Wang Yingwen said at the memorial seminar for the anniversary of the Battle of Yijiangshan: Chiang Wei-kuo once mentioned to me that during the military meeting of that year, the late Chiang Kai-shek expressed approval of the determination of General Wang Sheng-ming and the officers and soldiers under his command who vowed to defend Yijiangshan with their lives. He also expressed great confidence in their ability to hold the position, saying, 'If you hold for one day, you will inspire the people of Taiwan; if you hold for two days, it will change the attitude of the people on the mainland and the Communist Party toward us; if you hold for three days, you will turn the White House around.' As predicted by the late President Chiang Kai-shek, the United States not only had a great change in its attitude toward our country, but also quickly passed the Sino-American Mutual Defense Treaty in Congress.

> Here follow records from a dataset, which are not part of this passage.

-- ==== Sys2Proof/Machine/View.lean ====
section
/-! DEFINITION. What a read of a BAR0 register returns. Most registers are stored in the register file; those that
show state held elsewhere are computed here. -/

namespace Sys2Proof.Machine

/-! ### Regions -/

/-- A region descriptor (R138). -/
structure Region where
  base : Nat
  size : Nat
  kind : Nat
  vf : Nat
  sema : Bool
  lease : Nat
deriving DecidableEq, Repr

/-- Descriptor `r` as its registers hold it; base and size in bytes. -/
def State.region (s : State) (r : Nat) : Region :=
  { base := 64 * s.fld (F.EXM_RGN_BASE_BASE r), size := 64 * s.fld (F.EXM_RGN_SIZE_SIZE r),
    kind := s.fld (F.EXM_RGN_ATTR_KIND r), vf := s.fld (F.EXM_RGN_ATTR_VF r),
    sema := s.bit (F.EXM_RGN_ATTR_SEMA r), lease := s.fld (F.EXM_RGN_LEASE_LEASE_US r) }

/-- The region covers byte `a`. -/
def Region.covers (g : Region) (a : Nat) : Bool := decide (g.base ≤ a ∧ a < g.base + g.size)

/-- The enabled region that covers byte `a`: its index and descriptor. -/
def State.regionAt (s : State) (a : Nat) : Option (Nat × Region) :=
  ((List.range 128).find? (fun r => (s.region r).covers a)).map (fun r => (r, s.region r))

/-- Byte `a` of the general area is a semaphore word's (R145). -/
def State.inSema (s : State) (a : Nat) : Bool :=
  decide (a < 0x7F0000) && (match s.regionAt a with | some g => g.2.sema | none => false)

/-- Semaphore words in enabled SEMA regions (EXM_SEMA_WORDS). -/
def State.semaWords (s : State) : Nat :=
  (List.range 128).foldl (fun n r => let g := s.region r; if g.sema then n + g.size / 8 else n) 0

/-! ### The calendar -/

/-- UTC offset in force, signed seconds. -/
def State.utcOffset (s : State) : Int := sgn 16 (s.fld F.CAL_UTC_OFFSET_OFFSET)

/-- Civil seconds at TAI time `t` ns with the offset in force (chapter 02, "The calendar"). -/
def State.civilSec (s : State) (t : Nat) : Int := ((t / 1000000000 : Nat) : Int) - s.utcOffset

/-- The calendar is valid now (R77). -/
def State.calValid (s : State) : Bool :=
  s.timeValid && decide (civilLo ≤ s.civilSec s.tai ∧ s.civilSec s.tai < civilHi)

/-- The calendar conversion stands past 2399-12-31T23:59:59 (R85). -/
def State.calOut (s : State) : Bool := s.timeValid && decide (civilHi ≤ s.civilSec s.tai)

/-- The civil date and time now, when the calendar is valid. -/
def State.civil (s : State) : Civil := civilOf (s.civilSec s.tai).toNat

/-- CAL_DATE (Table 02-6). -/
def State.calDate (s : State) : Nat :=
  if s.calValid then s.civil.year * 65536 + s.civil.dow * 4096 + s.civil.month * 256 + s.civil.day else 0

/-- CAL_TIME (Table 02-6). -/
def State.calTime (s : State) : Nat :=
  if s.calValid then s.civil.hour * 65536 + s.civil.minute * 256 + s.civil.second else 0

/-- CAL_SUBSEC (Table 02-6). -/
def State.calSubsec (s : State) : Nat := if s.calValid then s.tai % 1000000000 else 0

/-- Slots of the recorder's buffer in use (EVR_BUF, R721). -/
def State.bufUsed (s : State) : Nat := s.evr.buf.foldl (fun n b => n + b.hdr.units) 0

/-- The registers computed from state held elsewhere, in PF0 BAR0: the register's value, if `a` is one of them. -/
def State.viewHost (s : State) (a : Nat) : Option Nat :=
  if a = R.ID_PART then some (setBits (s.reg a).toNat 7 0 s.fused.stepping)
  else if a = R.ID_SITES then
    some (setBits (setBits (setBits (setBits (setBits (s.reg a).toNat 15 8 s.fused.stackFitted) 7 6 (s.fused.ioType.getD 3 0))
      5 4 (s.fused.ioType.getD 2 0)) 3 2 (s.fused.ioType.getD 1 0)) 1 0 (s.fused.ioType.getD 0 0))
  else if a = R.ID_MODULE then some (s.fused.moduleRev % 65536)
  else if a = R.ID_SERIAL_LO then some s.fused.serial
  else if a = R.ID_SERIAL_HI then some (s.fused.serial / 2 ^ 32)
  else if a = R.TCK_TIME_LO then some s.tai
  else if a = R.TCK_TIME_HI then some (s.tai / 2 ^ 32)
  else if a = R.CAL_DATE then some s.calDate
  else if a = R.CAL_TIME then some s.calTime
  else if a = R.CAL_SUBSEC then some s.calSubsec
  else if a = R.CAL_STATUS then some (setBits (setBits (s.reg a).toNat 2 2 (b2n s.calOut)) 0 0 (b2n s.calValid))
  else if a = R.EXM_SEMA_WORDS then some s.semaWords
  else if a = R.EVR_BUF then some s.bufUsed
  else if a = R.EVR_MARGIN then some (s.evr.margin / 32)
  else if a = R.EVR_STATUS then some (setBits (setBits (s.reg a).toNat 0 0 (b2n (!s.evr.buf.isEmpty))) 2 2 (b2n (s.evr.clearing != 0)))
  else if a = R.FRZ_STATUS then some (setBits (s.reg a).toNat 3 3 (b2n (s.pwr.freezeIn || s.pwr.freezeDrive)))
  else if a = R.PWR_CAP then some (s.frz.capW.getD s.fused.maxPower)
  else none

/-! ### Views of the command engine, the queues and tenancy -/

/-- The index of `a` in an array of registers. -/
def arr (a base stride first count : Nat) : Option Nat :=
  if base + stride * first ≤ a ∧ (a - base) % stride = 0 ∧ (a - base) / stride < first + count then some ((a - base) / stride) else none

/-- Job unit `j` (Table 05-14): its three registers. A running job reads as paused while the part is frozen (R174). -/
def State.viewJob (s : State) (j k : Nat) : Nat :=
  let x := fget (fun _ => ({} : Job)) s.eng.units j
  match k with
  | 0 => x.num * 65536 + x.fn * 256 + (if x.state = 1 && s.frozen then 2 else x.state)
  | 1 => x.op * 65536 + (if x.state = 3 then x.final else 0)
  | _ => if x.state = 1 then s.free.toNat % 1001 else if x.total = 0 then (if x.state = 3 && x.final = 0 then 1000 else 0)
         else 1000 * x.progress / x.total

/-- Usable clusters in no slice and not draining (SLC_FREE_CLUSTERS). -/
def State.freeClusters (s : State) : Nat :=
  let held := vfs.foldl (fun m n => Nat.lor m (match (s.slice n).gone with
    | some g => g.1.clusters
    | none => if s.sliceState n = 0 then 0 else s.clustersOf n)) s.draining
  s.usableClusters - Nat.land s.usableClusters held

This was entirely the result of the heroic sacrifice of the Nationalist Army soldiers at the Battle of Yijiangshan. Their contribution to the security of the nation was extremely profound.

== Commemorations ==

- Near the Army Officer's School in Fengshan District, Kaohsiung, there are Shengming Community and Wang Shengming Road.
- The Zhicheng Road in Shilin Zhishan Rock is named after Wang Sheng-ming's courtesy name, "Zhicheng."